■ **Exercise directions**: What are the lines of the listing below, word for word, from the first down to the one that contains "exact linkResetRow_frame (Frame.refl s) .."?
Segment Start: Records for this task
theorem execLinkReset_frame {s u : State} (d : Die) (l : Port) (m : Sluice) (h : execLinkReset d l m s = .next u) : Frame false false s u := by
  cases h
  exact linkResetRow_frame (Frame.refl s) ..

theorem execSluiceSend_frame {firm : Bool} {s u : State} (r : Requester) (v : Word) (h : execSluiceSend r v s = .next u) : Frame false firm s u := by
  cases h
  exact sluiceSend_frame (Frame.refl s) ..

theorem execRemoteCopy_frame {still firm : Bool} {s u : State} (r : Requester) (v : Word) (h : execRemoteCopy r v s = .next u) : Frame still firm s u := by
  cases h
  exact remoteCopy_frame (Frame.refl s) ..

theorem execRemoteCopyPacket_frame {firm : Bool} {s u : State} (p : Part) (k : Parcel) (h : execRemoteCopyPacket p k s = .next u) : Frame false firm s u := by
  cases h
  exact copyRow_frame (Frame.refl s) ..

theorem execRouteTableAccess_frame {still firm : Bool} {s u : State} (r : Requester) (w : Option Word) (h : execRouteTableAccess r w s = .next u) : Frame still firm s u := by
  cases h
  exact routeTableAccess_frame (Frame.refl s) ..

theorem execRankBind_frame {still firm : Bool} {s u : State} (r : Requester) (v : Word) (h : execRankBind r v s = .next u) : Frame still firm s u := by
  cases h
  exact rankBind_frame (Frame.refl s) ..

theorem execBridgeLaneRepair_frame {still firm : Bool} {s u : State} (dir : Bool) (m : Fin 16) (h : execBridgeLaneRepair dir m s = .next u) : Frame still firm s u := by
  cases h
  exact bridgeRepair_frame (Frame.refl s) ..

theorem execBridgeModuleRetire_frame {s u : State} (dir : Bool) (m : Fin 16) (h : execBridgeModuleRetire dir m s = .next u) : Frame false false s u := by
  cases h
  exact bridgeRetire_frame (Frame.refl s) ..

theorem execHint_frame {still firm : Bool} {s u : State} (c : CmdRef) (h : execHint c s = .next u) : Frame still firm s u := by
  cases h
  exact hintCmd_frame (Frame.refl s) ..

theorem execPowerFault_frame {s u : State} (d : Die) (src : Fin 10) (h : execPowerFault d src s = .next u) : Frame false false s u := by
  cases h
  exact powerFault_frame (Frame.refl s) ..

theorem execRailStep_frame {still firm : Bool} {s u : State} (d : Die) (rail : Fin 7) (cur volt : BitVec 16) (calm : Bool) (h : execRailStep d rail cur volt calm s = .next u) : Frame still firm s u := by
  cases h
  exact railStep_frame (Frame.refl s) ..

theorem execBalanceLoop_frame {still firm : Bool} {s u : State} (a p i vin : BitVec 16) (h : execBalanceLoop a p i vin s = .next u) : Frame still firm s u := by
  cases h
  exact balanceLoop_frame (Frame.refl s) ..

theorem execPwrCap_frame {still firm : Bool} {s u : State} (r : Requester) (v : Word) (h : execPwrCap r v s = .next u) : Frame still firm s u := by
  cases h
  exact pwrCapWrite_frame (Frame.refl s) ..

theorem execPhaseStart_frame {still firm : Bool} {s u : State} (h : execPhaseStart s = .next u) : Frame still firm s u := by
  cases h
  exact phaseStart_frame (Frame.refl s) ..

theorem execPhaseEnd_frame {still firm : Bool} {s u : State} (m : BitVec 96) (long : Bool) (h : execPhaseEnd m long s = .next u) : Frame still firm s u := by
  cases h
  exact phaseEnd_frame (Frame.refl s) ..

theorem execPhaseWindow_frame {still firm : Bool} {s u : State} (cls : Fin 7) (h : execPhaseWindow cls s = .next u) : Frame still firm s u := by
  cases h
  exact phaseWindow_frame (Frame.refl s) ..

theorem execPowerStateEntry_frame {s u : State} (st : Fin 6) (h : execPowerStateEntry st s = .next u) : Frame false false s u := by
  cases h
  exact powerEntry_frame (Frame.refl s) ..

theorem execWakeEvent_frame {still firm : Bool} {s u : State} (h : execWakeEvent s = .next u) : Frame still firm s u := by
  cases h
  exact State.wake_frame (Frame.refl s) ..

theorem execSensorRead_frame {still firm : Bool} {s u : State} (d : Die) (n : Fin 32) (temp : Option (BitVec 10)) (due : Bool) (h : execSensorRead d n temp due s = .next u) : Frame still firm s u := by
  cases h
  exact sensorRead_frame (Frame.refl s) ..

theorem execThermalTrip_frame {s u : State} (_d : Die) (h : execThermalTrip _d s = .next u) : Frame false false s u := by
  cases h
  exact thermalTrip_frame (Frame.refl s) ..

theorem execEnergyTick_frame {still firm : Bool} {s u : State} (uj : BitVec 32) (act : BitVec 256) (h : execEnergyTick uj act s = .next u) : Frame still firm s u := by
  cases h
  exact energyTick_frame (Frame.refl s) ..

theorem execJobClr_frame {still firm : Bool} {s u : State} (r : Requester) (h : execJobClr r s = .next u) : Frame still firm s u := by
  cases h
  exact jobClrWrite_frame (Frame.refl s) ..
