/-! ### Partitions, batch steps and the wait ledger -/

/-- The module with partition 1 selected by host port 0: off, without resources. -/
def part1 : State := up.setF F.PART_SEL.PART 1 0 Requester.host0.num
def partOnWord : Word := F.PART_CFG.ENABLE.put 0 1
theorem witness_PartitionConfigurationWrites_enable :
    let t := part1.touch .PART
    part1.writeRefusal .host0 ⟨.PART_CFG, 0, part1.partOf .host0, 0⟩ = none ∧ F.PART_CFG.ENABLE.get partOnWord = 1 ∧ t.partOn (part1.partOf .host0) = false ∧
    t.enableTest (part1.partOf .host0) = [] := by decide +kernel
/-- Partition 1 with a semaphore range that meets partition 0's. -/
def part1Overlap : State := part1.setN .PART_SEM_COUNT 1 0 1
theorem witness_PartitionConfigurationWrites_reject :
    let t := part1Overlap.touch .PART
    part1Overlap.writeRefusal .host0 ⟨.PART_CFG, 0, part1Overlap.partOf .host0, 0⟩ = none ∧ F.PART_CFG.ENABLE.get partOnWord = 1 ∧
    t.partOn (part1Overlap.partOf .host0) = false ∧ t.enableTest (part1Overlap.partOf .host0) ≠ [] := by decide +kernel
theorem witness_PartitionConfigurationWrites_disable :
    let t := up.touch .PART
    up.writeRefusal .host0 ⟨.PART_CFG, 0, up.partOf .host0, 0⟩ = none ∧ F.PART_CFG.ENABLE.get 0 = 0 ∧ t.partOn (up.partOf .host0) = true ∧
    t.ownsQueue (up.partOf .host0) = false ∧ t.ctx? (up.partOf .host0) = none := by decide +kernel
theorem witness_PartitionConfigurationWrites_busy :
    queued.writeRefusal .host0 ⟨.PART_CFG, 0, queued.partOf .host0, 0⟩ = none ∧ F.PART_CFG.ENABLE.get 0 = 0 ∧
    (queued.touch .PART).partOn (queued.partOf .host0) = true ∧ (queued.touch .PART).ownsQueue (queued.partOf .host0) = true := by decide +kernel
theorem witness_PartitionConfigurationWrites_others :
    up.writeRefusal .host0 ⟨.PART_SEM_COUNT, 0, up.partOf .host0, 0⟩ = none ∧ up.writeRefusal .host0 ⟨.PART_SEM_BASE, 0, up.partOf .host0, 0⟩ = none ∧
    up.writeRefusal .host0 ⟨.PART_LNK_CREDIT, 0, up.partOf .host0, 0⟩ = none ∧
    up.writeRefusal .host0 ⟨.PART_REG_RATE, 0, up.partOf .host0, 11⟩ = none ∧ up.writeRefusal .host0 ⟨.PART_SEL, 0, Requester.host0.num, 0⟩ = none := by
  decide +kernel

theorem witness_BatchSteps_submit :
    up.writeRefusal .host0 ⟨.PART_BATCH_CTRL, 0, up.partOf .host0, 0⟩ = none ∧ up.f F.PART_BATCH_CTRL.CANCEL 0 (up.partOf .host0) = 0 ∧
    up.f F.PART_BATCH_CTRL.SUBMIT 0 (up.partOf .host0) = 0 := by decide +kernel
/-- A batch step of partition 1 that claims the fabric of die 0. -/
def batch1 : Batch := { part := 1, cover := [], claims := [(0, .fabric)], limitNs := 0, longestNs := 0 }
theorem witness_BatchSteps_admission :
    let s : State := { up with batches := [batch1] }
    s.batch? 1 = some batch1 ∧ batch1.admitted = false ∧ s.atBoundary 1 = true := by decide +kernel
theorem witness_BatchSteps_start :
    let b : Batch := { batch1 with admitted := true }
    let s : State := { up with batches := [b] }
    s.batches.find? (·.admitted) = some b ∧ b.part = 1 ∧ s.batches.all (fun x => !x.running) = true := by decide +kernel
theorem witness_BatchSteps_overrun :
    let b : Batch := { batch1 with admitted := true, running := true }
    let s : State := { up with batches := [b] }
    s.batch? 1 = some b ∧ b.running = true ∧ b.expiryUs ≤ s.now := by decide +kernel
/-- Partition 0 with a deadline that has passed, a FN of it waiting for the fabric that partition 1's batch step holds. -/
def missed : State :=
  { up.setF F.PART_CFG.DL_EN 1 with batches := [{ batch1 with admitted := true, running := true }], cmds := [cmd 0 .fabric fnEnt] }
theorem witness_BatchSteps_deadline :
    missed.preempted 0 = true ∧ missed.f F.PART_CFG.DL_EN 0 0 = 1 ∧ missed.n64 .PART_DEADLINE_LO .PART_DEADLINE_HI 0 0 ≤ missed.now := by decide +kernel

def reduceCmd0 : Cmd := { cmd 0 .fabric opReduce with started := true }
theorem witness_WaitLedger_move :
    let s : State := { queued with batches := [{ batch1 with admitted := true, running := true }], cmds := [reduceCmd0] }
    s.liveCmd 0 0 = some reduceCmd0 ∧ eOp reduceCmd0.ent = opReduce ∧ reduceCmd0.started = true ∧ s.ledger.contains (0, 0) = false ∧
    s.mayUse reduceCmd0.die .fabric reduceCmd0.part = false := by decide +kernel
/-- The ledger full but for its last place: entry 63 is the REDUCE. -/
theorem witness_WaitLedger_resume :
    let c : Cmd := { reduceCmd0 with slot := false }
    let s : State := { queued with cmds := [c], ledger := List.replicate 63 (1, 0) ++ [(0, 0)] }
    s.ledgerCmd 63 = some c ∧ s.ledgerFirst 63 c = true ∧ s.mayUse c.die .fabric c.part = true ∧ s.slotFree c.q = true ∧ s.fabricOpen c.die = true ∧
    0 < min (s.fabQuarters c) (s.liveQuarters c.die).length ∧ min (s.fabQuarters c) (s.liveQuarters c.die).length ≤ (s.freeQuarters c.die).length := by
  decide +kernel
Segment End: Records for this task
■ **Output for this task**:
theorem execLinkReset_frame {s u : State} (d : Die) (l : Port) (m : Sluice) (h : execLinkReset d l m s = .next u) : Frame false false s u := by
  cases h
  exact linkResetRow_frame (Frame.refl s) ..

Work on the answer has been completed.